Today’s designers, and those who will stand out from the pack in the future, must also be innovators. So instead of using our creative energy to determine how can we design a pair of jeans no one has ever seen before, maybe we should be considering how can we better the jeans that are already on the market.

Instead of researching for inspiration, research a current problem in the fashion industry.

Instead of producing more fashion industry waste, use waste from the fashion industry to produce.

Instead of using extensive (and often toxic) processing to achieve a new finish, explore a new process to reduce the fashion industry’s footprint on the environment.

Recently featured in an issue of Hue, a magazine published by FIT, Stacy Flynn and Christopher Stanev are a dynamic duo who have set out to change how clothes are made, in effect proving the “everything’s been done before” argument dead wrong.
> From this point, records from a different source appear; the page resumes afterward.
/-- R353: a resource index that no receiver bears. -/
def pickResource (s : State) : Option Nat :=
  ((List.range (s.receivers.length + 1)).map fun i => ((Config.resourceIndex s.drawn).toNat + i) % 2 ^ 24).find? fun n =>
    !s.receivers.any fun r => r.resource == n

/-- R353, R380: service 49: a receiver keeps its index, and takes the job named last; with every index taken the table is full. -/
def receiverWork (s : State) (c : Call) (o : Obj) : Reply × State :=
  if 2 ^ 24 ≤ argNat c 1 then (errReply 0x01, s)
  else
    match ((s.receivers.find? fun r => r.obj == o.key).map (·.resource)).or (pickResource s) with
    | none => (errReply 0x06, s)
    | some n =>
      (okReply (BitVec.ofNat 64 n) 0,
        { s with drawn := s.drawn + 1, receivers := (s.receivers.filter fun r => r.obj != o.key) ++ [⟨n, o.key, argNat c 1⟩] })

/-- R353: service 49. -/
def execRegisterReceiver (call : Nat) (s : State) : Out := service call 49 (onArg 0 receiverWork) s

/-- R354: a port record: the port and its settings. -/
def parsePort (bs : List Byte) : Option (Nat × PortRecord) :=
  let p := recordField bs 0 1
  let f := recordField bs 1 1
  let p6 := recordField bs 0x18 1
  let p4 := recordField bs 0x20 1
  if 3 < p ∨ 3 < f ∨ recordField bs 2 6 ≠ 0 ∨ 128 < p6 ∨ recordField bs 0x19 3 ≠ 0 ∨ 32 < p4 ∨ recordField bs 0x21 15 ≠ 0 then none
  else some (p, ⟨bitOf f 0, bitOf f 1, BitVec.ofNat 128 (recordField bs 8 16), p6, BitVec.ofNat 32 (recordField bs 0x1C 4), p4⟩)

/-- R354: the records of the four ports; one without a record is not enabled. -/
def fourPorts (l : List PortRecord) : List PortRecord := (List.range 4).map fun p => l.getD p ⟨false, false, 0, 0, 0, 0⟩

/-- R354: service 50, of the network owner alone. -/
def portWork (s : State) (c : Call) : Reply × State :=
  if c.partition ≠ s.owner then (errReply 0x03, s)
  else
    onRecord 0 48 (fun s _ bs =>
      match parsePort bs with
      | none => (errReply 0x01, s)
      | some x => (okReply 0 0, { s with ports := (fourPorts s.ports).set x.1 x.2 })) s c

/-- R354: service 50. -/
def execConfigurePort (call : Nat) (s : State) : Out := service call 50 portWork s

/-! ## Placement -/

/-- R306, R377: service 64. -/
def migrateWork (s : State) (c : Call) (o : Obj) : Reply × State :=
  let pkg := argNat c 1
  let die := argNat c 2
  if 576 ≤ pkg ∨ 3 < die then (errReply 0x01, s)
  else if unreachable s pkg then (errReply 0x07, s)
  else
    match migrateTo s o pkg die with
    | some t => (okReply 0 0, t)
    | none => (errReply 0x02, s)

/-- R377: service 64. -/
def execMigrate (call : Nat) (s : State) : Out := service call 64 (onArg 0 migrateWork) s

/-- R378, R379: a target of `replicate`: its name among the replicas, or the service error. A group has a name past every
package's. -/
def targetOf (s : State) (part : Nat) (t : Nat) : Except Nat Nat :=
  if 2 ^ 63 ≤ t then
    let pkg := t % 2 ^ 63
    if 576 ≤ pkg then .error 0x01 else if unreachable s pkg then .error 0x07 else .ok pkg
  else if 7 < t ∨ (groupClusters s part t).isEmpty then .error 0x01 else .ok (groupName part t)

/-- R378: service 65. -/
def replicateWork (s : State) (c : Call) (o : Obj) : Reply × State :=
  match targetOf s c.partition (argNat c 1) with
  | .error e => (errReply e, s)
  | .ok t =>
    if t < 1024 ∧ 7 ≤ replicaCount o ∧ !o.replicas.any fun r => r.2 == t then (errReply 0x02, s)
    else
      let add := if o.replicas.contains (o.current, t) then [] else [(o.current, t)]
      (okReply (BitVec.ofNat 64 o.current) 1, modObj s o.key fun o => { o with replicas := o.replicas ++ add })

/-- R378: service 65. -/
def execReplicate (call : Nat) (s : State) : Out := service call 65 (onArg 0 replicateWork) s

/-- R396: the shards whose copy a call begins: those that have storage to copy. -/
def spillShards (o : Obj) : List Nat := if o.loc.materialised && !o.loc.moving && !o.loc.lent then residentShards o else []

/-- R2, R396: service 66: the copy of each shard into a spill image begins (log entry 79), where the far tier has room for the images. -/
def spillWork (s : State) (o : Obj) : Reply × State :=
  let new := (spillShards o).filter fun n => !o.spilling.contains n
  if !unused s o then (errReply 0x05, s)
  else if !farRoom s ((new.map (spillPages s o)).sum) then (errReply 0x02, s)
  else (okReply 0 0, modObj s o.key fun o => { o with spilling := spillShards o })

/-- R396: service 66. -/
def execSpill (call : Nat) (s : State) : Out := service call 66 (onArg 0 fun s _ o => spillWork s o) s

/-- A host buffer of a partition with a window index. -/
def windowOf (s : State) (part n : Nat) : Option Obj :=
  s.objects.find? fun o => o.present && o.kind == .host && o.partition == part && o.geometry.toNat % 2 ^ 32 == n

/-- R275, R319: the bytes of a version's storage that an export lends, over all shards; a compressed one's in its coded form. -/
def lentBytes (o : Obj) (v : Nat) : Nat :=
  if o.compressed then codedBytes (codedBlocks o ((versionStore o v).getD ⟨[], []⟩)) else allBytes o

/-- R319: service 67. -/
def exportWork (s : State) (c : Call) (o : Obj) : Reply × State :=
  let v := argNat c 1
  if 2 ^ 32 ≤ v ∨ (windowOf s c.partition (argNat c 2)).isNone then (errReply 0x01, s)
  else if !(o.versions.any fun x => x.num == v) then (errReply 0x04, s)
  else if !unused s o then (errReply 0x05, s)
  else
    (okReply 0 (Nat.min (lentBytes o v) 0xFFFFFFFF),
      startShoot s (modObj s o.key fun o => { o with loc := { o.loc with lent := true }, lentVersion := v }) o.key none false)

/-- R319: service 67. -/
def execExportObject (call : Nat) (s : State) : Out := service call 67 (onArg 0 exportWork) s

/-- R319: the end of an export. -/
def endLoan (s : State) (k : ObjKey) : State := modObj s k fun o => { o with loc := { o.loc with lent := false }, lentVersion := 0 }

/-- R319: service 68. -/
def execEndExport (call : Nat) (s : State) : Out :=
  service call 68 (onArg 0 fun s _ o => (okReply 0 0, endLoan s o.key)) s

/-- R319: the outside agent returns the storage. -/
def execExportReturn (obj : ObjKey) (s : State) : Out :=
  match objAt s obj with
  | none => .next s
  | some o => .next (if o.loc.lent then resumeAll (endLoan s obj) obj else s)

/-! ## Streams and counters -/

/-- R377: service 80. -/
def submitWork (s : State) (c : Call) (o : Obj) : Reply × State :=
  let n := recordField (contentOf o (Nat.min 8 (extentAt o 0))) 2 2
  match streamBy s (argNat c 1) with
  | none => (errReply 0x01, s)
  | some x =>
    if x.partition ≠ c.partition ∨ n < 8 ∨ extentAt o 0 < n then (errReply 0x01, s)
    else
      let bs := contentOf o n
      (okReply (BitVec.ofNat 64 (recordField bs 4 4)) 0, appendEntry s x.number bs none)

/-- R377: service 80. -/
def execSubmit (call : Nat) (s : State) : Out := service call 80 (onArg 0 submitWork) s

/-- R354: the word of a port. -/
def portWord (s : State) (p : Nat) : BitVec 64 :=
  BitVec.ofNat 64 ((s.macBase.toNat + p) % 2 ^ 48 + (if (s.ports[p]?).elim false (·.enabled) then 2 ^ 63 else 0))

/-- R379: the word of a cluster group. -/
def groupWord (s : State) (part g : Nat) : BitVec 64 := BitVec.ofNat 64 ((groupClusters s part g).foldl (fun m c => m ||| 2 ^ c) 0)

/-- R357: the packets that each port has sent and received. -/
def portValues (s : State) : List Nat := s.portCounts.flatMap fun n => [n.1, n.2]

/-- R354, R357: the counters of each connection: its number, the packets dropped and those acknowledged. -/
def connValues (s : State) : List Nat := s.conns.flatMap fun k => [k.id, k.dropped, k.acks]

/-- R378, R391: for each cluster of the caller, the microseconds at each level and the throttle steps taken. -/
def clockValues (s : State) (part : Nat) : List Nat :=
  (clustersOf s part).flatMap fun k => s.power.residency.getD k [] ++ [s.power.taken.getD k 0]

/-- R378: the words of a counter set; where the manual gives no layout, the layout of the counters is free. -/
def counterSet (s : State) (c : Call) (n : Nat) : List (BitVec 64) :=
  match n with
  | 0 => (c.callId.bind fun id => launchBy s id.1).elim [] fun l => l.counters.map (BitVec.ofNat 64)
  | 1 => (List.range 4).map (portWord s) ++ Config.counterWords 1 (portValues s)
  | 2 => Config.counterWords 2 (connValues s)
  | 4 => (List.range 8).map (groupWord s c.partition)
  | n => Config.counterWords n (clockValues s c.partition)

/-- R378: words written from byte 0 of the open draft, as many as the object holds. -/
def writeWords (s : State) (o : Obj) (ws : List (BitVec 64)) : State :=
  setDraftBytes s o (placeBytes o (draftBytes s o) 0 (ws.flatMap fun w => bytesOfNat 8 w.toNat)) (placedAddrs o 0 (8 * ws.length))

/-- R378: a draft that Rilsia opens for a call, writes and publishes. -/
def writePublished (s : State) (o : Obj) (ws : List (BitVec 64)) : State :=
  match objAt (modObj s o.key (openDraft false)) o.key with
  | none => s
  | some d => publishNow (writeWords (modObj s o.key (openDraft false)) d ws) o.key false

/-- The context that made a call. -/
def callerCtx (s : State) (c : Call) : Option Ctx :=
  match c.caller with | .command id => (cmdBy s id).map (cmdCtx s) | _ => none

/-- R378: service 96. -/
def countersWork (s : State) (c : Call) (o : Obj) : Reply × State :=
  let n := argNat c 0
  let ws := (counterSet s c n).take (extentAt o 0 / 8)
  let reply := okReply (BitVec.ofNat 64 ws.length) ws.length
  if 4 < n then (errReply 0x01, s)
  else
    match callerCtx s c with
    | some x => if liveDraft o x then (reply, writeWords s o ws) else (errReply 0x06, s)
    | none =>
      if n = 0 then (errReply 0x01, s)
      else if o.draft.isSome then (errReply 0x05, s)
      else if 4 ≤ wouldRetain s o ∨ 0xFFFFFFFF ≤ o.current then (errReply 0x02, s)
      else (reply, writePublished s o ws)

/-- R378: service 96. -/
def execReadCounters (call : Nat) (s : State) : Out := service call 96 (onArg 1 countersWork) s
Formerly with DuPont, Target and Eddie Bauer, Flynn had sourced millions of yards of fabric and seen first hand the pollution produced by textile factories—in particular those factories using recycling technology.

While using plastic from bottles to create polar fleece may sound like a move in the more sustainable direction, unfortunately, the process necessary to transform plastic into fleece is almost as detrimental as creating polar fleece sans recycled plastic bottles. And those retailers who have started recycling programs in which consumers bring in clothes they will no longer wear are only making a small dent in the current landfill crisis in the US. Of the 16 million tons of textiles Americans dispose of each year, on 16 percent is reused or recycled.

And so, Flynn and textile chemist, Stanev began to research how they could create a virgin fiber by dissolving and purifying donated clothes, then extruding the results for use in creating new garments. The pair did not find answers overnight—Flynn started asking questions in 2010, partnered with Stanev and together they invested their savings and retirement accounts to discover a way to liquefy fabric, extract the raw cellulose (which makes up 98 percent of cotton) and turn it into a reusable sturdy fiber.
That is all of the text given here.